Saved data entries

/-- What a quiet GATED cluster does. -/
theorem exec_clusterParkDecision (hc : c < 24) (hp : (clu s c).power = .gated) (hq : Quiet s c) :
    exec (.clusterParkDecision c) s = .next (
      if parksDirectly s c ∨ (cluMode s c = 0 ∧ fld s Reg.PWR_STATE F.PWR_STATE_cur = 1 ∧
        fld s Reg.SPN_POLICY F.SPN_POLICY_park_time ≠ 0) then cluPower c .parking s else s) := by
  refine (onCluster_of_lt hc _).trans (congrArg Host.Outcome.next (if_neg ?_))
  simp [hp, quietIdle_iff.2 hq]

/-- In PROPORTIONAL with mode 0 it is GATED, which is counted. -/
theorem clusterGate_gates (hc : c < 24) (hp : (clu s c).power = .run) (hq : Quiet s c) (hm : cluMode s c = 0)
    (hcur : fld s Reg.PWR_STATE F.PWR_STATE_cur = 1) : ∃ u, exec (.clusterGate c) s = .next u ∧
      u = { setClu s c { clu s c with power := .gated } with csr := u.csr } ∧
      CountsBy s u (Reg.CLU_PWRCNT c) F.CLU_PWRCNT_gates 1 ∧ RegsKept s u [Reg.CLU_PWRCNT c] := by
  have hpark : parksDirectly s c = false := by simp [parksDirectly, standing, hm, hcur]
  refine ⟨bump (cluPower c .gated s) (Reg.CLU_PWRCNT c) F.CLU_PWRCNT_gates,
    (exec_clusterGate hc hp hq).trans (congrArg Host.Outcome.next ?_), rfl,
    (countsBy_bump (by decide)).of_rd_before (rd_congr rfl _), fun a ha => ?_⟩
  · rw [hpark, if_neg Bool.false_ne_true, if_pos ⟨hm, hcur⟩]
  · exact (rd_bump_ne (List.ne_of_not_mem_cons ha)).trans (rd_congr rfl a)

theorem clusterGate_parks (hc : c < 24) (hp : (clu s c).power = .run) (hq : Quiet s c) (h : ParksNow s c) :
    exec (.clusterGate c) s = .next (setClu s c { clu s c with power := .parking }) :=
  (exec_clusterGate hc hp hq).trans (congrArg Host.Outcome.next (if_pos (parksDirectly_iff.2 h)))

theorem clusterGate_stays (hc : c < 24) (h : (clu s c).power ≠ .run ∨ ¬Quiet s c ∨
    (cluMode s c = 1 ∧ fld s Reg.PWR_STATE F.PWR_STATE_cur < 3)) : exec (.clusterGate c) s = .next s := by
  by_cases hp : (clu s c).power = .run
  · by_cases hq : Quiet s c
    · obtain ⟨hm, hcur⟩ := (h.resolve_left (not_not.2 hp)).resolve_left (not_not.2 hq)
      have hpark : parksDirectly s c = false := by simp [parksDirectly, standing, hm, hcur]
      rw [exec_clusterGate hc hp hq, hpark, if_neg Bool.false_ne_true, if_neg (by omega)]
    · exact exec_clusterGate_stays hc (Or.inr hq)
  · exact exec_clusterGate_stays hc (Or.inl hp)

theorem clusterParkDecision_parks (hc : c < 24) (hp : (clu s c).power = .gated) (hq : Quiet s c)
    (h : ParksNow s c ∨ (cluMode s c = 0 ∧ fld s Reg.PWR_STATE F.PWR_STATE_cur = 1 ∧
      fld s Reg.SPN_POLICY F.SPN_POLICY_park_time ≠ 0)) :
    exec (.clusterParkDecision c) s = .next (setClu s c { clu s c with power := .parking }) :=
  (exec_clusterParkDecision hc hp hq).trans (congrArg Host.Outcome.next (if_pos (h.imp parksDirectly_iff.2 id)))

theorem clusterParkDecision_stays (hc : c < 24) (h : (clu s c).power ≠ .gated ∨ ¬Quiet s c ∨
    (¬ParksNow s c ∧ fld s Reg.SPN_POLICY F.SPN_POLICY_park_time = 0)) : exec (.clusterParkDecision c) s = .next s := by
  by_cases hp : (clu s c).power = .gated
  · by_cases hq : Quiet s c
    · obtain ⟨hnot, hnever⟩ := (h.resolve_left (not_not.2 hp)).resolve_left (not_not.2 hq)
      refine (exec_clusterParkDecision hc hp hq).trans (congrArg Host.Outcome.next (if_neg ?_))
      rintro (hd | ⟨-, -, htime⟩)
      · exact hnot (parksDirectly_iff.1 hd)
      · exact htime hnever
    · exact exec_clusterParkDecision_stays hc (Or.inr hq)
  · exact exec_clusterParkDecision_stays hc (Or.inl hp)

/-! ## PARKED (R158, R189) -/

/-- A register outside the pair's block that no source of the pair's events shows. -/
def offMirror (a : Nat) : Prop := (a < 0x700000 ∨ 0x700080 ≤ a) ∧ a ≠ Reg.EVT_CFG 1554

theorem rd_setFld_dst {a b v : Nat} {f : Fld} (h : offMirror a) (hb : 0x700000 ≤ b ∧ b < 0x700080) :
    rd (setFld s b f v) a = rd s a :=
  rd_setFld_ne s f v (by obtain ⟨h, -⟩ := h; omega)

theorem rd_unsync {a : Nat} (h : offMirror a) : rd (unsync s) a = rd s a := by
  unfold unsync
  dsimp only
  split
  · rw [rd_setFld_dst h (by decide)]
    rfl
  · rw [rd_raise_nclk (by decide) h.2, bump, bumpBy, rd_setFld_dst h (by decide), setSync, rd_setFld_dst h (by decide),
      rd_setFld_dst h (by decide)]
    rfl

theorem rd_capture {a x : Nat} (h : offMirror a) : rd (capture x s) a = rd s a := by
  unfold capture
  split
  · rfl
  · split
    · exact rd_unsync h
    · dsimp only
      unfold markHigh
      split
      · rw [rd_setFld_dst h (by decide), rd_setFld_dst h (by decide)]
        rfl
      · rw [rd_setFld_dst h (by decide)]
        rfl

/-- A store leaves the registers that the mirror log does not show. -/
theorem rd_storeMem {a x : Nat} {l : List Byte} (h : offMirror a) : rd (storeMem s x l) a = rd s a := by
  unfold storeMem
  dsimp only
  split
  · rfl
  · refine (forEach_const (fun u => rd u a) _ _ _ fun i _ u => ?_).trans rfl
    split
    · exact rd_capture h
    · rfl

/-- What the write of a save area leaves of the cluster: threads, cluster states and its own counters. -/
structure Written (s u : State) (c : Nat) : Prop where
  threads : u.threads = s.threads
  clusters : u.clusters = s.clusters
  counts : rd u (Reg.CLU_PWRCNT c) = rd s (Reg.CLU_PWRCNT c)

theorem Written.refl (s : State) (c : Nat) : Written s s c := ⟨rfl, rfl, rfl⟩

theorem Written.trans {v : State} (h : Written s u c) (h' : Written u v c) : Written s v c :=
  ⟨h'.threads.trans h.threads, h'.clusters.trans h.clusters, h'.counts.trans h.counts⟩

theorem offMirror_pwrcnt (hc : c < 24) : offMirror (Reg.CLU_PWRCNT c) := by
  unfold offMirror Reg.CLU_PWRCNT Reg.EVT_CFG
  omega

theorem memTouch_frame (s : State) (a : Nat) : ∃ m, memTouch s a = { s with mc := m } := by
  unfold memTouch
  split
  · exact ⟨s.mc, rfl⟩
  · dsimp only
    split
    · exact ⟨s.mc, rfl⟩
    · exact ⟨_, rfl⟩

theorem written_memStore (hc : c < 24) (a : Nat) (l : List Byte) : Written s (memStore s a l) c := by
  obtain ⟨m, hm⟩ := memTouch_frame s a
  unfold memStore
  rw [hm]
  dsimp only
  generalize hp : List.filter _ _ = p
  obtain ⟨r, d, e, hs⟩ := storeMem_frame { s with mc := m, poison := p } a l
  refine ⟨?_, ?_, (rd_storeMem (offMirror_pwrcnt hc)).trans (rd_congr rfl _)⟩
  · rw [hs]
  · rw [hs]

theorem written_memWrite (hc : c < 24) (a : Nat) (l : List Byte) : Written s (memWrite s a l).2 c := by
  unfold memWrite
  split
  · exact written_memStore hc a l
  · refine forEach_keeps (fun u => Written s u c) _ _ _ (fun e _ u hu => ?_) (Written.refl s c)
    split
    · exact hu
    · exact hu.trans (written_memStore hc _ _)

theorem lyrStore_near {a : Nat} (h : a < 0x100000) (l : List Byte) : (lyrStore s c a l).mem = s.mem ∧
    (lyrStore s c a l).scratch = wrBytes s.scratch (c * 0x100000 + a) l := by
  unfold lyrStore
  rw [if_pos h]
  exact ⟨rfl, rfl⟩

theorem written_lyrStore (hc : c < 24) (a : Nat) (l : List Byte) : Written s (lyrStore s c a l) c := by
  unfold lyrStore
  split
  · exact ⟨rfl, rfl, rd_congr rfl _⟩
  · exact written_memWrite hc a l

theorem written_bump {a : Nat} {f : Fld} (h : Reg.CLU_PWRCNT c ≠ a) : Written s (bump s a f) c :=
  ⟨bump_threads s a f, bump_clusters s a f, rd_bump_ne h⟩

theorem written_saveSlot (hc : c < 24) (x : LyrSlot) : Written s (saveSlot c x s) c := by
  unfold saveSlot
  refine (written_lyrStore hc x.save (saveBytes x.ctx)).trans (written_bump ?_)
  unfold Reg.CLU_PWRCNT Reg.CLU_LYSWITCH
  omega

/-- The state once a cluster's context slots are written back. -/
def slotsSaved (c : Nat) (s : State) : State := forEach (cluSlots s c) (fun x s => saveSlot c x s) s

theorem written_slotsSaved (hc : c < 24) : Written s (slotsSaved c s) c :=
  forEach_keeps (fun u => Written s u c) _ _ _ (fun x _ _ hu => hu.trans (written_saveSlot hc x)) (Written.refl s c)

/-- The state once the slots are free and power is removed. -/
def parkedOff (c : Nat) (s : State) : State :=
  bump (cluPower c .parked (setSlots s c [])) (Reg.CLU_PWRCNT c) F.CLU_PWRCNT_parks

theorem clu_parkedOff : clu (parkedOff c s) c = { clu s c with lyrSlots := [], power := .parked } := by
  rw [parkedOff, clu_congr (bump_clusters _ _ _), cluPower, clu_updClu_same, setSlots,
    clu_congr (setFld_clusters _ _ _ _), clu_updClu_same]

@[simp] theorem parkedOff_threads : (parkedOff c s).threads = s.threads := by
  rw [parkedOff, bump_threads, cluPower, updClu_threads, setSlots, setFld_threads, updClu_threads]
@[simp] theorem parkedOff_mem : (parkedOff c s).mem = s.mem := by
  rw [parkedOff, bump_mem, cluPower, updClu_mem, setSlots, setFld_mem, updClu_mem]
@[simp] theorem parkedOff_scratch : (parkedOff c s).scratch = s.scratch := by
  rw [parkedOff, bump_scratch, cluPower, updClu_scratch, setSlots, setFld_scratch, updClu_scratch]

theorem countsBy_parkedOff : CountsBy s (parkedOff c s) (Reg.CLU_PWRCNT c) F.CLU_PWRCNT_parks 1 := by
  have hslots : Reg.CLU_PWRCNT c ≠ Reg.CLU_LYSLOTS c := by
    unfold Reg.CLU_PWRCNT Reg.CLU_LYSLOTS
    omega
  exact (countsBy_bump (by decide)).of_rd_before ((rd_congr (updClu_csr _ _ _) _).trans (rd_setFld_ne _ _ _ hslots))

theorem exec_parkingComplete (hc : c < 24) (hp : (clu s c).power = .parking) :
    exec (.parkingComplete c) s = .next (parkedOff c (slotsSaved c s)) :=
  (onCluster_of_lt hc _).trans (congrArg Host.Outcome.next (if_pos hp))

theorem exec_parkingComplete_of_ne (hc : c < 24) (hp : (clu s c).power ≠ .parking) :
    exec (.parkingComplete c) s = .next s :=
  (onCluster_of_lt hc _).trans (congrArg Host.Outcome.next (if_neg hp))

theorem slotsSaved_nil (h : (clu s c).lyrSlots = []) : slotsSaved c s = s := by
  unfold slotsSaved cluSlots
  rw [h]
  rfl

/-- A slot whose save area lies in the cluster's scratch. -/
theorem slotsSaved_near {e : LyrSlot} (h : (clu s c).lyrSlots = [e]) (he : e.save + 1024 ≤ 0x100000) :
    (slotsSaved c s).mem = s.mem ∧
      (slotsSaved c s).scratch = wrBytes s.scratch (c * 0x100000 + e.save) (saveBytes e.ctx) := by
  have hs : slotsSaved c s = saveSlot c e s := by
    unfold slotsSaved cluSlots
    rw [h]
    rfl
  rw [hs, saveSlot, bump_mem, bump_scratch]
  exact lyrStore_near (by omega) (saveBytes e.ctx)

/-! ## CLU_PWRCTL (R191) -/

theorem bitsN_mode (v : Word) : bitsN v.toNat 1 0 = (v.extractLsb' 0 2).toNat := by
  simp [bitsN]

/-- The state once the mode is set and the groups are watched. -/
def modeSet (c : Nat) (v : Word) (s : State) : State :=
  orphanCheck (setFld s (Reg.CLU_PWRCTL c) F.CLU_PWRCTL_mode (v.extractLsb' 0 2).toNat)

theorem exec_cluPwrctlWrite_three {v : Word} (hc : c < 24) (hv : v.extractLsb' 0 2 = 3) :
    exec (.cluPwrctlWrite c v) s = .next s := by
  refine (onCluster_of_lt hc _).trans (congrArg Host.Outcome.next (if_pos ?_))
  rw [bitsN_mode, hv]
  rfl

theorem exec_cluPwrctlWrite {v : Word} (hc : c < 24) (hv : v.extractLsb' 0 2 ≠ 3) :
    exec (.cluPwrctlWrite c v) s = .next (if v.extractLsb' 0 2 = 1 then requestWakeCmd c (parkAtOnce c (modeSet c v s))
      else parkAtOnce c (modeSet c v s)) := by
  have h1 : (v.extractLsb' 0 2).toNat = 1 ↔ v.extractLsb' 0 2 = 1 := BitVec.toNat_inj (y := 1)
  have h3 : (v.extractLsb' 0 2).toNat = 3 ↔ v.extractLsb' 0 2 = 3 := BitVec.toNat_inj (y := 3)
  refine (onCluster_of_lt hc _).trans (congrArg Host.Outcome.next ?_)
  unfold pwrctlWrite
  rw [bitsN_mode]
  dsimp only
  rw [if_neg (mt h3.1 hv)]
  exact if_congr h1 rfl rfl

theorem forEach_raise_frame (n : Nat) (l : List Nat) (s : State) :
    ∃ r e, forEach l (fun _ s => raise s n) s = { s with csr := r, ev := e } :=
  forEach_keeps (Counted s) l _ s (fun _ _ _ hu => hu.raise n) (Counted.refl s)

theorem orphanCheck_frame (s : State) : ∃ r e o,
    orphanCheck s = { s with csr := r, ev := e, spawn := { s.spawn with orphan := o } } := by
  unfold orphanCheck
  obtain ⟨r, e, h⟩ := forEach_raise_frame 482 _ _
  exact ⟨r, e, _, h⟩

theorem rd_withSpawn (x : Spawn) (a : Nat) : rd { s with spawn := x } a = rd s a := rfl

theorem rd_forEach_raise {a n : Nat} (hn : 480 ≤ n ∧ n < 768 ∨ 1536 ≤ n ∧ n < 1600) (ha : a ≠ Reg.EVT_CFG n)
    (l : List Nat) (s : State) : rd (forEach l (fun _ s => raise s n) s) a = rd s a :=
  forEach_const (fun u => rd u a) l _ s fun _ _ _ => rd_raise_nclk hn ha

theorem rd_orphanCheck {a : Nat} (h : a ≠ Reg.EVT_CFG 482) : rd (orphanCheck s) a = rd s a := by
  unfold orphanCheck
  exact (rd_forEach_raise (by decide) h _ _).trans (rd_withSpawn _ a)

theorem modeSet_frame (c : Nat) (v : Word) (s : State) : ∃ r e o,
    modeSet c v s = { s with csr := r, ev := e, spawn := { s.spawn with orphan := o } } := by
  obtain ⟨r, e, o, h⟩ := orphanCheck_frame (setFld s (Reg.CLU_PWRCTL c) F.CLU_PWRCTL_mode (v.extractLsb' 0 2).toNat)
  exact ⟨r, e, o, h⟩

theorem cluMode_modeSet {v : Word} (hc : c < 24) : cluMode (modeSet c v s) c = (v.extractLsb' 0 2).toNat := by
  have hne : Reg.CLU_PWRCTL c ≠ Reg.EVT_CFG 482 := by
    unfold Reg.CLU_PWRCTL Reg.EVT_CFG
    omega
  unfold cluMode modeSet fld
  rw [rd_orphanCheck hne, ← fld, fld_setFld_same _ _ _ _ (by decide)]
  exact Nat.mod_eq_of_lt (v.extractLsb' 0 2).isLt

theorem standing_modeSet {v : Word} : standing (modeSet c v s) = standing s := by
  have hne : Reg.PWR_STATE ≠ Reg.CLU_PWRCTL c := by
    unfold Reg.PWR_STATE Reg.CLU_PWRCTL
    omega
  unfold standing modeSet fld
  rw [rd_orphanCheck (by decide), rd_setFld_ne _ _ _ hne]

theorem clu_modeSet {v : Word} : clu (modeSet c v s) k = clu s k := by
  obtain ⟨_, _, _, h⟩ := modeSet_frame c v s
  exact clu_congr (by rw [h]) k

/-- Whether a cluster is quiet does not depend on the registers. -/
theorem quiet_modeSet {v : Word} : Quiet (modeSet c v s) c ↔ Quiet s c := by
  obtain ⟨r, e, o, h⟩ := modeSet_frame c v s
  rw [h]
  exact Iff.rfl

theorem parkAtOnce_cases (c : Nat) (s : State) : parkAtOnce c s = s ∨ parkAtOnce c s = cluPower c .parking s := by
  unfold parkAtOnce
  dsimp only
  split
  · exact Or.inr rfl
  · exact Or.inl rfl

/-- What the write leaves: threads, every byte of memory, and the other clusters. -/
structure ModeWritten (s u : State) (c : Nat) : Prop where
  threads : u.threads = s.threads
  bytes : BytesKept s u
  others : ∀ k, k ≠ c → clu u k = clu s k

DIRECTIONS FOR THIS TASK
Reproduce the records above line by line, without any change, up to and including the line that holds "refine ⟨bump (cluPower".

OUTPUT BELOW
/-- What a quiet GATED cluster does. -/
theorem exec_clusterParkDecision (hc : c < 24) (hp : (clu s c).power = .gated) (hq : Quiet s c) :
    exec (.clusterParkDecision c) s = .next (
      if parksDirectly s c ∨ (cluMode s c = 0 ∧ fld s Reg.PWR_STATE F.PWR_STATE_cur = 1 ∧
        fld s Reg.SPN_POLICY F.SPN_POLICY_park_time ≠ 0) then cluPower c .parking s else s) := by
  refine (onCluster_of_lt hc _).trans (congrArg Host.Outcome.next (if_neg ?_))
  simp [hp, quietIdle_iff.2 hq]

/-- In PROPORTIONAL with mode 0 it is GATED, which is counted. -/
theorem clusterGate_gates (hc : c < 24) (hp : (clu s c).power = .run) (hq : Quiet s c) (hm : cluMode s c = 0)
    (hcur : fld s Reg.PWR_STATE F.PWR_STATE_cur = 1) : ∃ u, exec (.clusterGate c) s = .next u ∧
      u = { setClu s c { clu s c with power := .gated } with csr := u.csr } ∧
      CountsBy s u (Reg.CLU_PWRCNT c) F.CLU_PWRCNT_gates 1 ∧ RegsKept s u [Reg.CLU_PWRCNT c] := by
  have hpark : parksDirectly s c = false := by simp [parksDirectly, standing, hm, hcur]
  refine ⟨bump (cluPower c .gated s) (Reg.CLU_PWRCNT c) F.CLU_PWRCNT_gates,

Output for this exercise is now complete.